At first glance, it looks like I've accessed values immutably (via the iterator) and mutably (when we push() inside the loop). Yay, we've just beaten the borrow checker!

However, if you actually run the code you'll find it never exits.

This is because the Mutex makes sure only one thing can access its contents at a time, so when we do the values.lock().unwrap().push(value*2) our mutex is already "borrowed" by the iterator, and it goes to sleep until that borrow is over. That borrow can't finish until the push() is executed, so we end up with a deadlock.

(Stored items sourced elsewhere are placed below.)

-- ==== Sys2Proof/Laws/FamilyFrames2.lean ====
section
/-!
SUPPORT. What the operations of the later families leave as it was: the queue.
-/
namespace Sys2Proof.Machine
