-- ==== Sys2Proof/Tests/Slice0.lean ====
section
/-!
SUPPORT. Small tests: each check of well-formedness refuses a command, single steps with what the spec says they do, and for every
statement the concrete states and operands that meet the hypotheses of its clauses.
-/
set_option Elab.async false

namespace Sys2Proof.Tests
open Sys2Proof Sys2Proof.Machine

/-- A chip in Run that is ready, every domain on; tenant 0 has one window over all of host memory, a command path with one command
posted and session 1 open. -/
def up : State :=
  let s := (State.reset.setF Fld.gblBootStatusStage 0 5).setF Fld.gblBootStatusReady 0 1
  let s := s.setF Fld.pwrVotersDomainsOn 0 0x7FF
  let s := ((s.setReg .gblWinAttr 0 7).setReg .gblWinLimitLo 0 0xFFFFFFFF).setReg .gblWinLimitHi 0 0xFFFFFFFF
  let s := s.setReg .tenCmdCtrl 0 0x4401
  let s := s.setReg .tenCmdStatus 0 0x00010004
  { s with cmds := [(0, { CmdPath.blank with prod := 1, ifVer := 0x0101 })] }

/-- A command packet of session 1 with the parameters inline. -/
def pkt (p : List Byte) : CmdPkt := ⟨0, 0, 1, 0, 7, 0, p, 0, none, none⟩

/-- `up` with register r of number i at w. -/
def upReg (r : Reg) (i : Nat) (w : Word) : State := up.setReg r i w

/-- A running queue pair of tenant 0 with rings of 16 entries. -/
def qp0 : Qp :=
  { Qp.blank with owner := some 0, state := .running, configured := true, sqSize := 16, cqSize := 16 }

/-- `up` with queue pair 1. -/
def upQp (v : Qp) : State := { up with qps := [(1, v)] }

/-- A bulk OUT entry of no bytes. -/
def entry0 : Entry := Entry.ofBytes (padTo 64 [2]) 0 .bulk 0

/-- A place on root port 0's H link, enumerated at address 5 for tenant 0. -/
def place0 : Place :=
  { Place.blank (rootRoute 0 .h) with addr := 5, present := true, connected := true, enabled := true, speed := 3, version := 0x32 }

/-- `up` with that place. -/
def upPlace (p : Place) : State := { up with places := [(p.route.toNat, p)] }

/-- `up` with link l. -/
def upLink (l : Nat) (k : Link) : State := { up with links := [(l, k)] }

/-- A configuration image that passes the header check: 148 bytes, generation 1. -/
def image1 : List Byte :=
  padTo 148 (leBytes 4 0x47435856 ++ [0, 1] ++ leBytes 2 1 ++ leBytes 4 1 ++ leBytes 4 148 ++ leBytes 4 0x4840)

/-- `up` with slots of configuration and firmware as given. -/
def upCfg (f : CfgSt → CfgSt) : State := { up with cfg := f up.cfg }

/-- Device 5 on root port 0, with a queue pair of the same tenant and quad. -/
def upTree : State := { up with places := [((rootRoute 0 .h).toNat, place0)], qps := [(1, { qp0 with state := .disabled })] }
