inductive Instr where
  | lui (rd : Reg) (imm : BitVec 20)   -- R118
  | auipc (rd : Reg) (imm : BitVec 20)   -- R118
  | jal (rd : Reg) (off : BitVec 20)   -- R122
  | jalr (rd rs1 : Reg) (imm : BitVec 12)   -- R122
  | beq (rs1 rs2 : Reg) (off : BitVec 12)   -- R122
  | bne (rs1 rs2 : Reg) (off : BitVec 12)   -- R122
  | blt (rs1 rs2 : Reg) (off : BitVec 12)   -- R122
  | bge (rs1 rs2 : Reg) (off : BitVec 12)   -- R122
  | bltu (rs1 rs2 : Reg) (off : BitVec 12)   -- R122
  | bgeu (rs1 rs2 : Reg) (off : BitVec 12)   -- R122
  | lb (rd rs1 : Reg) (imm : BitVec 12)   -- R125
  | lh (rd rs1 : Reg) (imm : BitVec 12)   -- R125
  | lw (rd rs1 : Reg) (imm : BitVec 12)   -- R125
  | ld (rd rs1 : Reg) (imm : BitVec 12)   -- R125
  | lbu (rd rs1 : Reg) (imm : BitVec 12)   -- R125
  | lhu (rd rs1 : Reg) (imm : BitVec 12)   -- R125
  | lwu (rd rs1 : Reg) (imm : BitVec 12)   -- R125
  | sb (rs1 rs2 : Reg) (imm : BitVec 12)   -- R125
  | sh (rs1 rs2 : Reg) (imm : BitVec 12)   -- R125
  | sw (rs1 rs2 : Reg) (imm : BitVec 12)   -- R125
  | sd (rs1 rs2 : Reg) (imm : BitVec 12)   -- R125
  | addi (rd rs1 : Reg) (imm : BitVec 12)   -- R118
  | slti (rd rs1 : Reg) (imm : BitVec 12)   -- R118
  | sltiu (rd rs1 : Reg) (imm : BitVec 12)   -- R118
  | xori (rd rs1 : Reg) (imm : BitVec 12)   -- R118
  | ori (rd rs1 : Reg) (imm : BitVec 12)   -- R118
  | andi (rd rs1 : Reg) (imm : BitVec 12)   -- R118
  | slli (rd rs1 : Reg) (sh : BitVec 6)   -- R118
  | srli (rd rs1 : Reg) (sh : BitVec 6)   -- R118
  | srai (rd rs1 : Reg) (sh : BitVec 6)   -- R118
  | add (rd rs1 rs2 : Reg)   -- R118
  | sub (rd rs1 rs2 : Reg)   -- R118
  | sll (rd rs1 rs2 : Reg)   -- R118
  | slt (rd rs1 rs2 : Reg)   -- R118
  | sltu (rd rs1 rs2 : Reg)   -- R118
  | xor (rd rs1 rs2 : Reg)   -- R118
  | srl (rd rs1 rs2 : Reg)   -- R118
  | sra (rd rs1 rs2 : Reg)   -- R118
  | or (rd rs1 rs2 : Reg)   -- R118
  | and (rd rs1 rs2 : Reg)   -- R118
  | addiw (rd rs1 : Reg) (imm : BitVec 12)   -- R118
  | slliw (rd rs1 : Reg) (sh : BitVec 5)   -- R118
  | srliw (rd rs1 : Reg) (sh : BitVec 5)   -- R118
  | sraiw (rd rs1 : Reg) (sh : BitVec 5)   -- R118
  | addw (rd rs1 rs2 : Reg)   -- R118
  | subw (rd rs1 rs2 : Reg)   -- R118
  | sllw (rd rs1 rs2 : Reg)   -- R118
  | srlw (rd rs1 rs2 : Reg)   -- R118
  | sraw (rd rs1 rs2 : Reg)   -- R118
  | mul (rd rs1 rs2 : Reg)   -- R120
  | mulh (rd rs1 rs2 : Reg)   -- R120
  | mulhsu (rd rs1 rs2 : Reg)   -- R120
  | mulhu (rd rs1 rs2 : Reg)   -- R120
  | div (rd rs1 rs2 : Reg)   -- R120
  | divu (rd rs1 rs2 : Reg)   -- R120
  | rem (rd rs1 rs2 : Reg)   -- R120
  | remu (rd rs1 rs2 : Reg)   -- R120
  | mulw (rd rs1 rs2 : Reg)   -- R120
  | divw (rd rs1 rs2 : Reg)   -- R120
  | divuw (rd rs1 rs2 : Reg)   -- R120
  | remw (rd rs1 rs2 : Reg)   -- R120
  | remuw (rd rs1 rs2 : Reg)   -- R120
  | lrW (rd rs1 : Reg) (aq rl : Bool)   -- R135
  | lrD (rd rs1 : Reg) (aq rl : Bool)   -- R135
  | scW (rd rs1 rs2 : Reg) (aq rl : Bool)   -- R135
  | scD (rd rs1 rs2 : Reg) (aq rl : Bool)   -- R135
  | amoswapW (rd rs1 rs2 : Reg) (aq rl : Bool)   -- R133
  | amoswapD (rd rs1 rs2 : Reg) (aq rl : Bool)   -- R133
  | amoaddW (rd rs1 rs2 : Reg) (aq rl : Bool)   -- R133
  | amoaddD (rd rs1 rs2 : Reg) (aq rl : Bool)   -- R133
  | amoxorW (rd rs1 rs2 : Reg) (aq rl : Bool)   -- R133
  | amoxorD (rd rs1 rs2 : Reg) (aq rl : Bool)   -- R133
  | amoandW (rd rs1 rs2 : Reg) (aq rl : Bool)   -- R133
  | amoandD (rd rs1 rs2 : Reg) (aq rl : Bool)   -- R133
  | amoorW (rd rs1 rs2 : Reg) (aq rl : Bool)   -- R133
  | amoorD (rd rs1 rs2 : Reg) (aq rl : Bool)   -- R133
  | amominW (rd rs1 rs2 : Reg) (aq rl : Bool)   -- R133
  | amominD (rd rs1 rs2 : Reg) (aq rl : Bool)   -- R133
  | amomaxW (rd rs1 rs2 : Reg) (aq rl : Bool)   -- R133
  | amomaxD (rd rs1 rs2 : Reg) (aq rl : Bool)   -- R133
  | amominuW (rd rs1 rs2 : Reg) (aq rl : Bool)   -- R133
  | amominuD (rd rs1 rs2 : Reg) (aq rl : Bool)   -- R133
  | amomaxuW (rd rs1 rs2 : Reg) (aq rl : Bool)   -- R133
  | amomaxuD (rd rs1 rs2 : Reg) (aq rl : Bool)   -- R133
  | fence (pred succ : BitVec 4)   -- R137
  | fenceTso (pred succ : BitVec 4)   -- R137
  | csrrw (rd : Reg) (csr : BitVec 12) (rs1 : Reg)   -- R142
  | csrrs (rd : Reg) (csr : BitVec 12) (rs1 : Reg)   -- R142
  | csrrc (rd : Reg) (csr : BitVec 12) (rs1 : Reg)   -- R142
  | csrrwi (rd : Reg) (csr : BitVec 12) (uimm : BitVec 5)   -- R142
  | csrrsi (rd : Reg) (csr : BitVec 12) (uimm : BitVec 5)   -- R142
  | csrrci (rd : Reg) (csr : BitVec 12) (uimm : BitVec 5)   -- R142
  | setprio (rs1 : Reg)   -- R162
  | spawna (rd rs1 rs2 : Reg)   -- R53
  | capq (rd rs1 : Reg)   -- R163
  | utrap (rs1 : Reg)   -- R164
  | rmark (rs1 : Reg)   -- R165
  | rwaitImm (rd rs1 : Reg) (off : BitVec 5) (tgt : BitVec 7)   -- R154
  | rwait (rd rs1 rs2 : Reg)   -- R154
  | radd (rd rs1 rs2 : Reg)   -- R157
  | rpoison (rs1 rs2 : Reg)   -- R157
  | binit (rs1 rs2 : Reg)   -- R169
  | barv (rd rs1 : Reg)   -- R170
  | bexp (rd rs1 rs2 : Reg)   -- R171
  | bpoison (rs1 rs2 : Reg)   -- R172
  | spawn (rd rs1 rs2 rs3 : Reg)   -- R159
  | spawnm (rd rs1 rs2 rs3 : Reg)   -- R161
  | amsg (rd rs1 rs2 rs3 : Reg)   -- R55
  | rwaitt (rd rs1 rs2 rs3 : Reg)   -- R154
  | nbsend (rd rs1 rs2 : Reg)   -- R144
  | rcfg (rs1 rs2 : Reg)   -- R146
  | capset (rs1 rs2 : Reg)   -- R147
  | sdc (rs1 rs2 rs3 : Reg)   -- R158
  | swc (rs1 rs2 rs3 : Reg)   -- R158
  | amofaddS (rd rs1 rs2 : Reg)   -- R91
  | amofaddBf (rd rs1 rs2 : Reg)   -- R91
  | amofmaxS (rd rs1 rs2 : Reg)   -- R91
  | amofminS (rd rs1 rs2 : Reg)   -- R91
  | amoincbW (rd rs1 rs2 : Reg)   -- R173
  | amoincbD (rd rs1 rs2 : Reg)   -- R173
  | amocasD (rd rs1 rs2 : Reg)   -- R173
  | rsig (rs1 rs2 : Reg)   -- R157
  | fencef (rd : Reg)   -- R178
  | cpq (rd rs1 : Reg) (ch : Ch)   -- R207
  | cpqn (rd rs1 : Reg) (ch : Ch)   -- R207
  | cpwait (rs1 : Reg) (ch : Ch)   -- R209
  | ldlq (rd rs1 : Reg)   -- R223
  | mmaE4e4 (acc : Acc) (a b : Pair)   -- R241
  | mmaE4e5 (acc : Acc) (a b : Pair)   -- R241
  | mmaE5e4 (acc : Acc) (a b : Pair)   -- R241
  | mmaE5e5 (acc : Acc) (a b : Pair)   -- R241
  | mmaBf (acc : Acc) (a b : Pair)   -- R241
  | mzero (acc : Acc)   -- R240
  | mld (acc : Acc) (p : Pair)   -- R240
  | mstF32 (acc : Acc) (p : Pair)   -- R240
  | mstBf (acc : Acc) (p : Pair)   -- R240
  | mstE4m3 (acc : Acc) (p : Pair)   -- R240
  | mstE5m2 (acc : Acc) (p : Pair)   -- R240
  | mgate (rs1 rs2 : Reg)   -- R242
  | mburst (rs1 : Reg)   -- R246
  | mrowv (vd : VReg) (acc : Acc) (row : BitVec 3)   -- R244
  | vadd (f : Sfx) (vd vs1 vs2 : VReg)   -- R256
  | vsub (f : Sfx) (vd vs1 vs2 : VReg)   -- R256
  | vmul (f : Sfx) (vd vs1 vs2 : VReg)   -- R256
  | vfma (f : Sfx) (vd vs1 vs2 : VReg)   -- R256
  | vmax (f : Sfx) (vd vs1 vs2 : VReg)   -- R256
  | vmin (f : Sfx) (vd vs1 vs2 : VReg)   -- R256
  | vabs (f : Sfx) (vd vs1 : VReg)   -- R256
  | vneg (f : Sfx) (vd vs1 : VReg)   -- R256
  | vand (vd vs1 vs2 : VReg)   -- R257
  | vor (vd vs1 vs2 : VReg)   -- R257
  | vxor (vd vs1 vs2 : VReg)   -- R257
  | vsll (f : Sfx) (vd vs1 vs2 : VReg)   -- R257
  | vsrl (f : Sfx) (vd vs1 vs2 : VReg)   -- R257
  | vsra (f : Sfx) (vd vs1 vs2 : VReg)   -- R257
  | vcmpeq (f : Sfx) (vd vs1 vs2 : VReg)   -- R258
  | vcmplt (f : Sfx) (vd vs1 vs2 : VReg)   -- R258
  | vcmple (f : Sfx) (vd vs1 vs2 : VReg)   -- R258
  | vsel (f : Sfx) (vd vs1 vs2 : VReg)   -- R258
  | vrcp (vd vs1 : VReg)   -- R259
  | vrsq (vd vs1 : VReg)   -- R259
  | vexp2 (vd vs1 : VReg)   -- R259
  | vlog2 (vd vs1 : VReg)   -- R259
  | vcvt (dst src : Sfx) (vd vs1 : VReg)   -- R260
  | vpack (f : Sfx) (m : Fp8) (vd vs1 : VReg)   -- R261
  | vunpack (f : Sfx) (m : Fp8) (vd vs1 : VReg)   -- R261
  | vredsum (f : Sfx) (vd vs1 : VReg)   -- R262
  | vredmax (f : Sfx) (vd vs1 : VReg)   -- R262
  | vscan (f : Sfx) (excl : Bool) (vd vs1 : VReg)   -- R262
  | vperm (f : Sfx) (vd vs1 vs2 : VReg)   -- R263
  | vslide (f : Sfx) (vd vs1 : VReg) (rs2 : Reg)   -- R263
  | vbcast (f : Sfx) (vd : VReg) (rs1 : Reg)   -- R263
  | vmvx (f : Sfx) (rd : Reg) (vs1 : VReg) (rs2 : Reg)   -- R263
  | vld (vd : VReg) (rs1 : Reg)   -- R252
  | vlds (f : Sfx) (vd : VReg) (rs1 rs2 : Reg)   -- R254
  | vldx (f : Sfx) (vd : VReg) (rs1 : Reg) (vs2 : VReg)   -- R254
  | vst (vs3 : VReg) (rs1 : Reg)   -- R252
  | vsts (f : Sfx) (vs3 : VReg) (rs1 rs2 : Reg)   -- R254
  | vstx (f : Sfx) (vs3 : VReg) (rs1 : Reg) (vs2 : VReg)   -- R254
  | vstc (vs3 : VReg) (rs1 rs2 : Reg)   -- R253
  -- events and steps: threads, messages and requests
  | issueSelect (tile : Nat)                      -- R47
  | firmwareThreadFill (tile : Nat)               -- R267
  | divideComplete (tile : Nat)                   -- R121
  | lrHoldExpiry (tile slot : Nat)                -- R136
  | spawnRequestArrival (pkt : Nat)               -- R51
  | spawnIntakeDrain (tile : Nat)                 -- R51
  | spawnRefusalReturn (pkt : Nat)                -- R51
  | spawnResend (entry : Nat)                     -- R51
  | spawnStatusReturn (pkt : Nat)                 -- R52
  | messageArrival (pkt : Nat)                    -- R55
  | handlerDispatch (tile : Nat)                  -- R56
  | routedLoadArrival (pkt : Nat)                 -- R183
  | routedStoreArrival (pkt : Nat)                -- R182
  | routedAmoArrival (pkt : Nat)                  -- R133
  | riserStepArrival (pkt : Nat)                  -- R157
  | countedStoreArrival (pkt : Nat)               -- R158
  | barrierStepArrival (pkt : Nat)                -- R167
  | transferCompletionStep (pkt : Nat)            -- R167
  | releaseSignalArrival (pkt : Nat)              -- R168
  | capqArrival (pkt : Nat)                       -- R163
  | responseReturn (pkt : Nat)                    -- R128
  | storeCompletionReturn (pkt : Nat)             -- R128
  | impreciseFaultArrival (pkt : Nat)             -- R268
  | rwaitWake (tile slot : Nat)                   -- R155
  | rwaittTimeout (tile slot : Nat)               -- R154
  | jcloadRefresh (tile : Nat)                    -- R53
  | intervalCheckArrival (pkt : Nat)              -- R177
  | intervalCheckAnswer (pkt : Nat)               -- R178
  | fabricStoreReceive (pkt : Nat) (bad : Bool)   -- R176
  | pageWalkComplete (walk : Nat)                 -- R285
  -- events and steps: engines
  | copyCommandStart (tile : Nat) (ch : Ch)       -- R205
  | copyEngineStep (tile : Nat) (ch : Ch) (serial : Nat) (write : Bool) (byte : Nat)   -- R205
  | copyDestinationRiserStep (tile : Nat) (ch : Ch) (serial dst : Nat)   -- R214
  | copyCompletionStep (tile : Nat) (ch : Ch) (serial : Nat)   -- R214
  | mcastFlitForward (tile serial byte node : Nat)   -- R218
  | mcastAckCombine (tile serial node : Nat)      -- R218
  | pftimeout (tile : Nat)                        -- R221
  | uioCompletion (pkt : Nat) (poisoned : Bool)   -- R301
  | ladleCommandStart (tile : Nat)                -- R223
  | planScanComplete (tile : Nat)                 -- R227
  | ladleEngineStep (tile : Nat) (turn : LadleTurn)   -- R228
  | ladleCompletionStep (tile : Nat)              -- R223
  | ladleReset (tile serial : Nat)                -- R227
  | matrixGateEvaluate (tile : Nat)               -- R242
  | matrixFetch (tile blk : Nat)                  -- R237
  | mmaCompute (tile : Nat)                       -- R241
  | mzeroCompute (tile : Nat)                     -- R240
  | mldCompute (tile : Nat)                       -- R240
  | mstCompute (tile serial : Nat)                -- R240
  | matrixRampUpDone (tile : Nat)                 -- R246
  | matrixRampDownDone (tile : Nat)               -- R246
  | burstGapExpiry (tile : Nat)                   -- R246
  -- events and steps: firmware packets and register writes
  | nbsendReceive (pkt : Nat)                     -- R145
  | nbsendStatusReturn (pkt : Nat)                -- R144
  | rcfgAck (tile slot : Nat)                     -- R146
  -- events and steps: the mailbox, the host and the fabric
  | closeDrainComplete (pid : Nat)                -- R66
  | suspendSave (pid : Nat)                       -- R280
  | invalComplete (pkg : Nat)                     -- R288
  -- events and steps: cryogenic operation, health and power
  | latticeResponder (tile : Nat)                 -- R334
  | patrolScrubStep (chan addr : Nat) (error : BitVec 2)    -- R323
  | islandPowerDown (island : Nat)                -- R325
  | islandWake (island : Nat)                     -- R325
  -- instructions without operands, register writes, the mailbox, and what comes from outside or from the timer
  | fenceI   -- R138
  | ecall   -- R139
  | ebreak   -- R139
  | mret   -- R140
  | wfi   -- R141
  | quit   -- R46
  | yield   -- R49
  | hret   -- R162
  | mfence   -- R245
  | routerConfigWrite (tile : Nat) (v : Dword)    -- R146
  | evpendWrite (tile : Nat) (v : Dword)          -- R267
  | jcodewinWrite (tile : Nat) (v : Dword)        -- R37
  | jsrseedWrite (tile slot : Nat) (v : Dword)    -- R86
  | jrmarkWrite (tile slot : Nat) (v : Dword)     -- R165
  | jmgateWrite (tile slot : Nat) (csr : BitVec 12) (v : Dword)   -- R242
  | jutcauseWrite (tile slot : Nat) (v : Dword)   -- R266
  | jmpartWrite (tile : Nat) (csr : BitVec 12) (v : Dword)   -- R62
  | registerWrite (home : Home) (off size : Nat) (v : Dword)   -- R9
  | openPart (pkg seq : Nat)                      -- R336
  | closePart (pkg seq : Nat)                     -- R66
  | suspend (pkg seq : Nat)                       -- R277
  | resume (pkg seq : Nat)                        -- R281
  | inval (pkg seq : Nat)                         -- R288
  | hriser (pkg seq : Nat)                        -- R298
  | cryoCool (pkg seq : Nat)                      -- R322
  | cryoWarm (pkg seq : Nat)                      -- R322
  | cryoRecal (pkg seq : Nat) (c : Calibration)   -- R322
  | attest (pkg seq : Nat)                        -- R332
  | svncommit (pkg seq : Nat)                     -- R331
  | imageUpdate (pkg seq : Nat)                   -- R328
  | hostMeshRead (pkg off size : Nat)             -- R294
  | hostMeshWrite (pkg off : Nat) (data : List Byte)   -- R294
  | hostSpawnWrite (pkg off : Nat) (data : List Byte)  -- R295
  | hostSignalWrite (pkg off : Nat) (data : List Byte) -- R295
  | hostMemoryAccess (pkg off size : Nat) (data : Option (List Byte))   -- R297
  | fabricFlitReceive (port : Nat) (header : FlitHeader) (crcOk : Bool) (payload : List Packet)   -- R302
  | atsTranslationResponse (pkg pasid page : Nat) (grant : Option (Nat × Bool))   -- R301
  | atsInvalidationRequest (pkg pasid page pages : Nat)   -- R301
  | pageRequestResponseFailure (pkg pasid page : Nat)   -- R301
  | pooledPageResident (tile : Nat)               -- R221
  | carrierPowerOn (strap : Bool)                 -- R320
  | carrierPowerOff                               -- R320
  | mailboxSubmission (pkg : Nat) (v : Dword)     -- R291
  | tmaxSample (x : Sensors)                      -- R317
  | soakTimerExpiry (c : Calibration)             -- R320
  | precoolTimeout                                -- R320
  | guardAdjust (island : Nat) (fails : List (Nat × Nat))   -- R313
  | eolFit (island : Nat)                         -- R314
  | shareGrant (pkg : Nat) (power : List (Nat × Nat))   -- R326
  | envelopeCheck (power : List (Nat × Nat))      -- R327
  | islandWakeComplete (island : Nat)             -- R325
  | periodicTest (tile : Nat) (fails : List (Nat × Bool))   -- R309
  | linkFailureTimeout (port : Nat)               -- R305
  | quiesceBoundExceeded (pid : Nat)              -- R273
  | quietSample (pid : Nat)                       -- R68
  deriving DecidableEq, Repr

The same code without Arc and Mutex would be rejected by the compiler:

fn main() {
    let mut values = vec![1_u32, 2, 3];

    for value in values.iter() {
        if *value % 2 == 0 {
            values.push(value * 2);
        }
    }
}

(playground)

   Compiling playground v0.0.1 (/playground)
error[E0502]: cannot borrow `values` as mutable because it is also borrowed as immutable
 --> src/main.rs:6:13
  |
4 |     for value in values.iter() {
  |                  -------------
  |                  |
  |                  immutable borrow occurs here
  |                  immutable borrow later used here
5 |         if *value % 2 == 0 {
6 |             values.push(value * 2);
  |             ^^^^^^^^^^^^^^^^^^^^^^ mutable borrow occurs here

For more information about this error, try `rustc --explain E0502`.
error: could not compile `playground` (bin "playground") due to 1 previous error

So we didn't actually "beat the borrow checker", all we did was defer detecting the error from compile time to runtime.